● Problem statement
The answer must consist only of the lines from the line with "pusi, cc =>" to the line with "let sec := body", both included, exactly as they stand below.
▼▼▼
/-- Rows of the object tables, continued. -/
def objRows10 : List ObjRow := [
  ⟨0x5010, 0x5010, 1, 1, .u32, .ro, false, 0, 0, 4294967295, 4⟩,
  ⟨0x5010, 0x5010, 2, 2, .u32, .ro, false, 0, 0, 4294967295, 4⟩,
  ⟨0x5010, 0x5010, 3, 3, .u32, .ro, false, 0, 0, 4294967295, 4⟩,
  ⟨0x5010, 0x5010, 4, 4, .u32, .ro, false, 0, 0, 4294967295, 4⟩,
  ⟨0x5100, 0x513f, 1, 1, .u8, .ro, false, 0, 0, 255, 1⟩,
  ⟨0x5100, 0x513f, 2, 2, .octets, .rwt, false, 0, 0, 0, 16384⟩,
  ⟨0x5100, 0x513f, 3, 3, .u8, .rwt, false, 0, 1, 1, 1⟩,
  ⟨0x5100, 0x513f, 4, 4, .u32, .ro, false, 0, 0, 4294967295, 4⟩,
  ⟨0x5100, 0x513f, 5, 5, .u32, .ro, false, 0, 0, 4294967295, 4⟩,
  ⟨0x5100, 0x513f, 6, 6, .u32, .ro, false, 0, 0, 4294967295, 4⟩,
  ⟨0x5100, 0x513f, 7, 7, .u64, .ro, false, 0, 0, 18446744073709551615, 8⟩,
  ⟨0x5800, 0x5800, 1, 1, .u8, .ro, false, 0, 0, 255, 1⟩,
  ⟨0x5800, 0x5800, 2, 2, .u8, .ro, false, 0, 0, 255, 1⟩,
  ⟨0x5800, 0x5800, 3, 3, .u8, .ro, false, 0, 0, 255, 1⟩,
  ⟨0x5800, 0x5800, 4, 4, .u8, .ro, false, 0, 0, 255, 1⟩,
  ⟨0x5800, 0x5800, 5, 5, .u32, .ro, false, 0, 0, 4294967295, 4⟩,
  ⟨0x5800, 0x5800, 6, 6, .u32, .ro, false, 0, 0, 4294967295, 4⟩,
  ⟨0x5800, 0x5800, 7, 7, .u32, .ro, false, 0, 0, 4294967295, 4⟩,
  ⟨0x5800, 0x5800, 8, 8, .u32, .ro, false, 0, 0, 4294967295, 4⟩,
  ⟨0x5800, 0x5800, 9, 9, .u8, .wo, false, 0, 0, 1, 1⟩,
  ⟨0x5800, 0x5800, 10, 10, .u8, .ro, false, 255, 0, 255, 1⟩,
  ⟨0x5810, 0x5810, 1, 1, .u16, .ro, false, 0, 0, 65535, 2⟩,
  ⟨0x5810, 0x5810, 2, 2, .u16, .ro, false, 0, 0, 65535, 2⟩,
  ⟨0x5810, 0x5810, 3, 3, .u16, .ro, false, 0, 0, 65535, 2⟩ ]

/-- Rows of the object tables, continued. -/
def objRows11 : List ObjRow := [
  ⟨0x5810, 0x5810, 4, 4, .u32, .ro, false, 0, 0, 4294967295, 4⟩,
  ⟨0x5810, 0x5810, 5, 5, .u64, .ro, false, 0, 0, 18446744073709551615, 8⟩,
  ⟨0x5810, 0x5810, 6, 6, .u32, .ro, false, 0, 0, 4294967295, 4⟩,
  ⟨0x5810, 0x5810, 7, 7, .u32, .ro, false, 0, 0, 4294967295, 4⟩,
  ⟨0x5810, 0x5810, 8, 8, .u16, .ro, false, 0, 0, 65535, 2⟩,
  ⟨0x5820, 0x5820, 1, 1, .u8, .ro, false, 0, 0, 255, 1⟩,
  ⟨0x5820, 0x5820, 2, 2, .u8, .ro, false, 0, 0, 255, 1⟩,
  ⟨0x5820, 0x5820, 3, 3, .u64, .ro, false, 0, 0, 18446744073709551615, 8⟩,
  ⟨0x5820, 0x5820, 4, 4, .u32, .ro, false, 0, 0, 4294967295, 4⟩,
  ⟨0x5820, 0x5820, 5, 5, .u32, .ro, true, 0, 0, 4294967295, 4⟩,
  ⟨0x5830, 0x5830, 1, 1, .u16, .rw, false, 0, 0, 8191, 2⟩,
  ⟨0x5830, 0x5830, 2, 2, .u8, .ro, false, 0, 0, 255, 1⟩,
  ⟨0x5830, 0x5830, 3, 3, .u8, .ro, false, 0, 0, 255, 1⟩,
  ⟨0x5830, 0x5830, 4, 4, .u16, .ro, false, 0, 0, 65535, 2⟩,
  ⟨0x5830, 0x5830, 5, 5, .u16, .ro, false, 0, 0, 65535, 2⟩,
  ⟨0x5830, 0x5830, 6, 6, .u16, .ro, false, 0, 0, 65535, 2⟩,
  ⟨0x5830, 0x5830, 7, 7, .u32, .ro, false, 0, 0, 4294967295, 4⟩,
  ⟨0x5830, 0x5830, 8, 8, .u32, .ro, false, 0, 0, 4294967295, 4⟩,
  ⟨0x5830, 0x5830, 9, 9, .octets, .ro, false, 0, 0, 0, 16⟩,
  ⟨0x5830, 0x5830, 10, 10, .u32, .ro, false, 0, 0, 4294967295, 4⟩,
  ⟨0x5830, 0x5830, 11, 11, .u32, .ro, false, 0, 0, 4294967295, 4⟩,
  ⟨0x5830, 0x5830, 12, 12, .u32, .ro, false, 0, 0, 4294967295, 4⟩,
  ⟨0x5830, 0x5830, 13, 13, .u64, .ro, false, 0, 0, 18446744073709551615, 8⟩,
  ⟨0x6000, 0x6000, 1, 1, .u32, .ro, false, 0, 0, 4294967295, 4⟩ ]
▲▲▲
▼▼▼
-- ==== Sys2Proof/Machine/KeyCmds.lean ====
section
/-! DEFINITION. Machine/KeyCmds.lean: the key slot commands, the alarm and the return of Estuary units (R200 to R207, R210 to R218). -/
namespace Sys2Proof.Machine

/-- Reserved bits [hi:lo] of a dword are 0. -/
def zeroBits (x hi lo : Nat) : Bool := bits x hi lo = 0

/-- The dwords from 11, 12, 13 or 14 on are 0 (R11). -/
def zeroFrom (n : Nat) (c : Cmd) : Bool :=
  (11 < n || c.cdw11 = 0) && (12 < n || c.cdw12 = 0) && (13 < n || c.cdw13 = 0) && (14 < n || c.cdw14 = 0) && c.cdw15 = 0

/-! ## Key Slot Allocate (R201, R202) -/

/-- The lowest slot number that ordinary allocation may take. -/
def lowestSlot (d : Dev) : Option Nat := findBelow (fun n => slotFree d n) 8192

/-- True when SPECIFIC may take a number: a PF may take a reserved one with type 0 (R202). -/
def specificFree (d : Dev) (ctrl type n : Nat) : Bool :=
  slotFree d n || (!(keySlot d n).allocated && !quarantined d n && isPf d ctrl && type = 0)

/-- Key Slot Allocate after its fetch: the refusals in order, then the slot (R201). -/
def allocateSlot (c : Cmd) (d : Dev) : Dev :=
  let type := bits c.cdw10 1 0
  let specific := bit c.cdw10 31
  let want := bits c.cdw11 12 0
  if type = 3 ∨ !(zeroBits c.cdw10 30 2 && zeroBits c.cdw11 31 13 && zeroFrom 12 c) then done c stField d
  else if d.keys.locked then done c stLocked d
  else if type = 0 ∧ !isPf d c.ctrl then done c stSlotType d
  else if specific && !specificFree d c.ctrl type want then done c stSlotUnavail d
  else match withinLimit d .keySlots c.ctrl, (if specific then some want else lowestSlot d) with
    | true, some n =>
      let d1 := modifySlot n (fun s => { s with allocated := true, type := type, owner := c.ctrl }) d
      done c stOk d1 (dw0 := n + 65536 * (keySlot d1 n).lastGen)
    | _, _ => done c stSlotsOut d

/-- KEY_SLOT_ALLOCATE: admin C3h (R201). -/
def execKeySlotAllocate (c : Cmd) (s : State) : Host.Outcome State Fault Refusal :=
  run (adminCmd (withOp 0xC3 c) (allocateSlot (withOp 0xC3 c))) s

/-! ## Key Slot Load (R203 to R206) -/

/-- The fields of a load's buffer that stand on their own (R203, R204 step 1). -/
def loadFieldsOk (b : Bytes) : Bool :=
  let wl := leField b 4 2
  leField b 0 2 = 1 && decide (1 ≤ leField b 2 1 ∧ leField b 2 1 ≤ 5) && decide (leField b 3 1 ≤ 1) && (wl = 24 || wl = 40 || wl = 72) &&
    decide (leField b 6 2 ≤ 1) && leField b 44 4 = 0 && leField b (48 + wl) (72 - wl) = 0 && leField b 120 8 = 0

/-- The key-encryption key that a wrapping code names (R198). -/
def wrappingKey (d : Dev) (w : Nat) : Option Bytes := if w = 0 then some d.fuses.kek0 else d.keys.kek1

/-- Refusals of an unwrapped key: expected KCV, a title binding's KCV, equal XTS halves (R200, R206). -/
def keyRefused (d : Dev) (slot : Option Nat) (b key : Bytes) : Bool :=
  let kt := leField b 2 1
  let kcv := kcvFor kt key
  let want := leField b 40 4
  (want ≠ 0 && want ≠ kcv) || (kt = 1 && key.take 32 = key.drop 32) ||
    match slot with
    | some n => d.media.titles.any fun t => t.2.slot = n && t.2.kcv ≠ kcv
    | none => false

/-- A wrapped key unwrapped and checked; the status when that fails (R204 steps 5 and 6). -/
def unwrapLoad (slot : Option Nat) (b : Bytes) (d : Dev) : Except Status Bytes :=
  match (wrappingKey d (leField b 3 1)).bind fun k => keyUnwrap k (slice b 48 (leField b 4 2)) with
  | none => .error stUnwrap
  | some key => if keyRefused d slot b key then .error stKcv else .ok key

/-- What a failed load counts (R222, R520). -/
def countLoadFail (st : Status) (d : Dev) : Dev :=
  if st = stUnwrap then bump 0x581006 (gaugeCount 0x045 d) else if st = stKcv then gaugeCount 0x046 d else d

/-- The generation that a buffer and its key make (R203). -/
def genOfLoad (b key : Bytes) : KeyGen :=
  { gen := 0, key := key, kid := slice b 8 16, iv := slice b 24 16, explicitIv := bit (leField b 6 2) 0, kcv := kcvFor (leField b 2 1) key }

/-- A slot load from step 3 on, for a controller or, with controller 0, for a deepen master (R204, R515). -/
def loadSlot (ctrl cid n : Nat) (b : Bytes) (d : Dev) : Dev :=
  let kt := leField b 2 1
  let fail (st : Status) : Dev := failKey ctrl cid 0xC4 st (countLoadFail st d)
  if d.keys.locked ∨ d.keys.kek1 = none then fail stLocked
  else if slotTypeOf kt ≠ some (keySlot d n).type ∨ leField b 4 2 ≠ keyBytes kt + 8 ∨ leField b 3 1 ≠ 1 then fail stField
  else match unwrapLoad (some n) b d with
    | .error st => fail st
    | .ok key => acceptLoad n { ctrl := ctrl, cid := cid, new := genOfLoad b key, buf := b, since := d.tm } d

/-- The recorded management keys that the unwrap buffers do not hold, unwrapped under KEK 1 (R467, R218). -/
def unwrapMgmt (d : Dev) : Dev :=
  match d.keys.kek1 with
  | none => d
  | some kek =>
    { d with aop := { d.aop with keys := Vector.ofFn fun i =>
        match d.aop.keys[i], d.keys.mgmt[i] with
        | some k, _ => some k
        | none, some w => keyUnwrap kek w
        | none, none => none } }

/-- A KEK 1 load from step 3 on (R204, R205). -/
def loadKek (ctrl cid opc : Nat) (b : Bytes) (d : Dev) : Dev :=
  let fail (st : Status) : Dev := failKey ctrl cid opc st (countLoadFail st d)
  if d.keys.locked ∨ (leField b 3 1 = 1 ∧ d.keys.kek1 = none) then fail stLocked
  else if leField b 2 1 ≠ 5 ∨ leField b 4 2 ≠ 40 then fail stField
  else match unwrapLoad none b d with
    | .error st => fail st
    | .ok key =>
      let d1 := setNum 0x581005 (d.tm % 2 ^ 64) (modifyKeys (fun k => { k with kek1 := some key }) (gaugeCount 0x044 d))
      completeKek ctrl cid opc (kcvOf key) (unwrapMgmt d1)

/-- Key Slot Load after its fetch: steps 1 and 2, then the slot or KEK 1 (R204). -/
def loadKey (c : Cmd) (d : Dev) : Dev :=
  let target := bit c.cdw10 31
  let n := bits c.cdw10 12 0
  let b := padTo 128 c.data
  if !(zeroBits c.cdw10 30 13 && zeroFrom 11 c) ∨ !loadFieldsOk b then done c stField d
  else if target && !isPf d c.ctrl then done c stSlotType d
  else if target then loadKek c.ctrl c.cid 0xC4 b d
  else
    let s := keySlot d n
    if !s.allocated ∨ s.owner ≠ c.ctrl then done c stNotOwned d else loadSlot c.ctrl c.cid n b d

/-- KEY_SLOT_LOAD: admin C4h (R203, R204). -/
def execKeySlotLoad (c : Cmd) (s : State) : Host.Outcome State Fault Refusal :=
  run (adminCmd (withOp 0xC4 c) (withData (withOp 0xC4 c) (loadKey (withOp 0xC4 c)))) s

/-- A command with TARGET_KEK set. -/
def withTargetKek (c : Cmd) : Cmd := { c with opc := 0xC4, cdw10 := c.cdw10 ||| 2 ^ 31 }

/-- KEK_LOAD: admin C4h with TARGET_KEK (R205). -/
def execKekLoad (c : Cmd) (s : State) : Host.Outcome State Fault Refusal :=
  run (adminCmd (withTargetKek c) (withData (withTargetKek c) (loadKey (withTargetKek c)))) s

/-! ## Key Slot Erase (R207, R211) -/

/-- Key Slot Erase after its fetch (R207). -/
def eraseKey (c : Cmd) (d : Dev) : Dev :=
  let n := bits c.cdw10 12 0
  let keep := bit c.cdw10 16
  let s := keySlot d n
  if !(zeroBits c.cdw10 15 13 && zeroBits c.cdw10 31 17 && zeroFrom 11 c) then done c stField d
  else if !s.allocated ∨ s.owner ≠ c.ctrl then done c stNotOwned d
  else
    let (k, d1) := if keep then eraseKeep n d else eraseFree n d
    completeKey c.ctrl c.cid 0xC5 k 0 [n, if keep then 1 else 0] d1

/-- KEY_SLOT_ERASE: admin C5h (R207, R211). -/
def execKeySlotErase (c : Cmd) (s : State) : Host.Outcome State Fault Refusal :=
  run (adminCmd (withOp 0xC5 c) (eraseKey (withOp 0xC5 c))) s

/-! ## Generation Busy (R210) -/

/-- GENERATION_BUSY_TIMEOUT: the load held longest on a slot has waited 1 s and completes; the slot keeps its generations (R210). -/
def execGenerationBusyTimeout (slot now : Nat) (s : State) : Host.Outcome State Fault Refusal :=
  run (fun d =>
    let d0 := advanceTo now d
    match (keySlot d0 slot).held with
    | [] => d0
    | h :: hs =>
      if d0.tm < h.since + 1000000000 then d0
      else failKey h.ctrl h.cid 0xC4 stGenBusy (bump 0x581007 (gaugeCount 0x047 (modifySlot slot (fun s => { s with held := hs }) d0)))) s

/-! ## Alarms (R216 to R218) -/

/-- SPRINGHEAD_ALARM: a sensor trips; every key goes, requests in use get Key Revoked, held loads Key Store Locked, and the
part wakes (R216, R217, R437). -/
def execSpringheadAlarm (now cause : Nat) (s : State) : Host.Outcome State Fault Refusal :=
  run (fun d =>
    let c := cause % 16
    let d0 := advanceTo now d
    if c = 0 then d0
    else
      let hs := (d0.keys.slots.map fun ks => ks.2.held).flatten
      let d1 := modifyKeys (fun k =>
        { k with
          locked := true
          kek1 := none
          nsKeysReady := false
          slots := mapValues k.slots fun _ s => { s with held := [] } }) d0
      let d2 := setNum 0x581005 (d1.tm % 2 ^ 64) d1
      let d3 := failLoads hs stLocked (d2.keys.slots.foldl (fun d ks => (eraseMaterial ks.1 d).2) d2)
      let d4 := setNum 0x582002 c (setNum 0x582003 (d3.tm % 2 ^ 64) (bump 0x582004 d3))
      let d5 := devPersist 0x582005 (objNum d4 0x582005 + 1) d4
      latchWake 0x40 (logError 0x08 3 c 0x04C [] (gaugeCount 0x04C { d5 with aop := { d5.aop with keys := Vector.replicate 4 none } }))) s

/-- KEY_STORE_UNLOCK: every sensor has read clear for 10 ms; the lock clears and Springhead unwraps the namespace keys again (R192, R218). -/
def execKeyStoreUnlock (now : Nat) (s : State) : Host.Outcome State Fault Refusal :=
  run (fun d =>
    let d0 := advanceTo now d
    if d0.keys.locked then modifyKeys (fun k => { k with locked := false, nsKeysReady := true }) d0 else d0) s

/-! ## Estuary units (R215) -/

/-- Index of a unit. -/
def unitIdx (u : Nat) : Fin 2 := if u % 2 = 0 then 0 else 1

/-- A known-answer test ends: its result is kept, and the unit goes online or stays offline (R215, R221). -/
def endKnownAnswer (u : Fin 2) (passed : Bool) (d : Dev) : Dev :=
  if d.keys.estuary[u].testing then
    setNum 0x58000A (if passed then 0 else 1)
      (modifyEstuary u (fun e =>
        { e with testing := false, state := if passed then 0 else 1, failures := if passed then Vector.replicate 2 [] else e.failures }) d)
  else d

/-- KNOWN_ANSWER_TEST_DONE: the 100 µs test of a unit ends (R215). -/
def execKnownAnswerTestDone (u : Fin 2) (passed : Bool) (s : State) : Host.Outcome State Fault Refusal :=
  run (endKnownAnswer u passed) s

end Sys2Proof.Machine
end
▲▲▲
▼▼▼
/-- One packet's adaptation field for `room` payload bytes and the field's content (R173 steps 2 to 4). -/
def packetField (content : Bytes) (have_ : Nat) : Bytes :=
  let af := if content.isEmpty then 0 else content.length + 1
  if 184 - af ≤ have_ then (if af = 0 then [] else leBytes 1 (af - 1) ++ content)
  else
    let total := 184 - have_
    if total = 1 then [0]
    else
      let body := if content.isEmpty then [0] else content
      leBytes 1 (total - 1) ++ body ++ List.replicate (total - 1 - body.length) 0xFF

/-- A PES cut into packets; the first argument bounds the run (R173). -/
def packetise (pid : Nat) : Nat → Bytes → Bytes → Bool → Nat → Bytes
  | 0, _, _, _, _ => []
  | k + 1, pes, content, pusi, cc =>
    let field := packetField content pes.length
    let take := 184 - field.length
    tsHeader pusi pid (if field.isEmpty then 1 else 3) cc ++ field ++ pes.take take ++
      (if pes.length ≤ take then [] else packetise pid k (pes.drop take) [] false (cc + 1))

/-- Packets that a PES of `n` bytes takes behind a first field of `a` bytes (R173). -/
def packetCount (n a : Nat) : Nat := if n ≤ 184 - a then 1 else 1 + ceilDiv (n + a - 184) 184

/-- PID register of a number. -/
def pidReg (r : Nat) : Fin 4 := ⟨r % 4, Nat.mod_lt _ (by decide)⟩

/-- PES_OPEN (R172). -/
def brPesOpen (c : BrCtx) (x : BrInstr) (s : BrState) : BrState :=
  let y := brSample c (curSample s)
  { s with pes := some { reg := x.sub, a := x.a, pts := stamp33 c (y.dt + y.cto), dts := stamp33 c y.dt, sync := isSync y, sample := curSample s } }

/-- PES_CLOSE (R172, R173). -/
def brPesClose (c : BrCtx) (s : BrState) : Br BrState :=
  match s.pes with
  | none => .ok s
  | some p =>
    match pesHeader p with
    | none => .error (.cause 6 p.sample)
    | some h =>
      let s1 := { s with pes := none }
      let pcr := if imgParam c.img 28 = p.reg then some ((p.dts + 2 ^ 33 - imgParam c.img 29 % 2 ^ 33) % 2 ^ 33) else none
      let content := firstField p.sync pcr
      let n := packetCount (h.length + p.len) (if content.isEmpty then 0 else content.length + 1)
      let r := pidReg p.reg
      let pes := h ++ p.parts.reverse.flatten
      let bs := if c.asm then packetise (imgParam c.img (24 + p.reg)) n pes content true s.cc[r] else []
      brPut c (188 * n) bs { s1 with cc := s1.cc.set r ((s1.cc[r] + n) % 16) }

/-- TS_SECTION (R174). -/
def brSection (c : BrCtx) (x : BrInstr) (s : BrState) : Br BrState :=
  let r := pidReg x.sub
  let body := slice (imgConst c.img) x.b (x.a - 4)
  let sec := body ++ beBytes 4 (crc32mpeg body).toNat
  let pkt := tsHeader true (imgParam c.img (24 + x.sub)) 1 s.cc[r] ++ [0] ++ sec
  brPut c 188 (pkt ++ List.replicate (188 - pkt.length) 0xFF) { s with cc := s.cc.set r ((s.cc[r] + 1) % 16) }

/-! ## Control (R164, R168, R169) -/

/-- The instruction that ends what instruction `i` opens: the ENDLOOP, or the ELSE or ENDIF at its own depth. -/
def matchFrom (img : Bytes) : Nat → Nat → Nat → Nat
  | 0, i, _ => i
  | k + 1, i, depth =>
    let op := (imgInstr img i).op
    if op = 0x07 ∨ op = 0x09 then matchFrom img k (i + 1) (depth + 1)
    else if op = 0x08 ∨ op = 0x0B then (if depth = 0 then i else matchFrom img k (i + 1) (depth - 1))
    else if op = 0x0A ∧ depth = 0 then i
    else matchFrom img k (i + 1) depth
▲▲▲
● Worked solution
  | k + 1, pes, content, pusi, cc =>
    let field := packetField content pes.length
    let take := 184 - field.length
    tsHeader pusi pid (if field.isEmpty then 1 else 3) cc ++ field ++ pes.take take ++
      (if pes.length ≤ take then [] else packetise pid k (pes.drop take) [] false (cc + 1))

/-- Packets that a PES of `n` bytes takes behind a first field of `a` bytes (R173). -/
def packetCount (n a : Nat) : Nat := if n ≤ 184 - a then 1 else 1 + ceilDiv (n + a - 184) 184

/-- PID register of a number. -/
def pidReg (r : Nat) : Fin 4 := ⟨r % 4, Nat.mod_lt _ (by decide)⟩

/-- PES_OPEN (R172). -/
def brPesOpen (c : BrCtx) (x : BrInstr) (s : BrState) : BrState :=
  let y := brSample c (curSample s)
  { s with pes := some { reg := x.sub, a := x.a, pts := stamp33 c (y.dt + y.cto), dts := stamp33 c y.dt, sync := isSync y, sample := curSample s } }

/-- PES_CLOSE (R172, R173). -/
def brPesClose (c : BrCtx) (s : BrState) : Br BrState :=
  match s.pes with
  | none => .ok s
  | some p =>
    match pesHeader p with
    | none => .error (.cause 6 p.sample)
    | some h =>
      let s1 := { s with pes := none }
      let pcr := if imgParam c.img 28 = p.reg then some ((p.dts + 2 ^ 33 - imgParam c.img 29 % 2 ^ 33) % 2 ^ 33) else none
      let content := firstField p.sync pcr
      let n := packetCount (h.length + p.len) (if content.isEmpty then 0 else content.length + 1)
      let r := pidReg p.reg
      let pes := h ++ p.parts.reverse.flatten
      let bs := if c.asm then packetise (imgParam c.img (24 + p.reg)) n pes content true s.cc[r] else []
      brPut c (188 * n) bs { s1 with cc := s1.cc.set r ((s1.cc[r] + n) % 16) }

/-- TS_SECTION (R174). -/
def brSection (c : BrCtx) (x : BrInstr) (s : BrState) : Br BrState :=
  let r := pidReg x.sub
  let body := slice (imgConst c.img) x.b (x.a - 4)
  let sec := body ++ beBytes 4 (crc32mpeg body).toNat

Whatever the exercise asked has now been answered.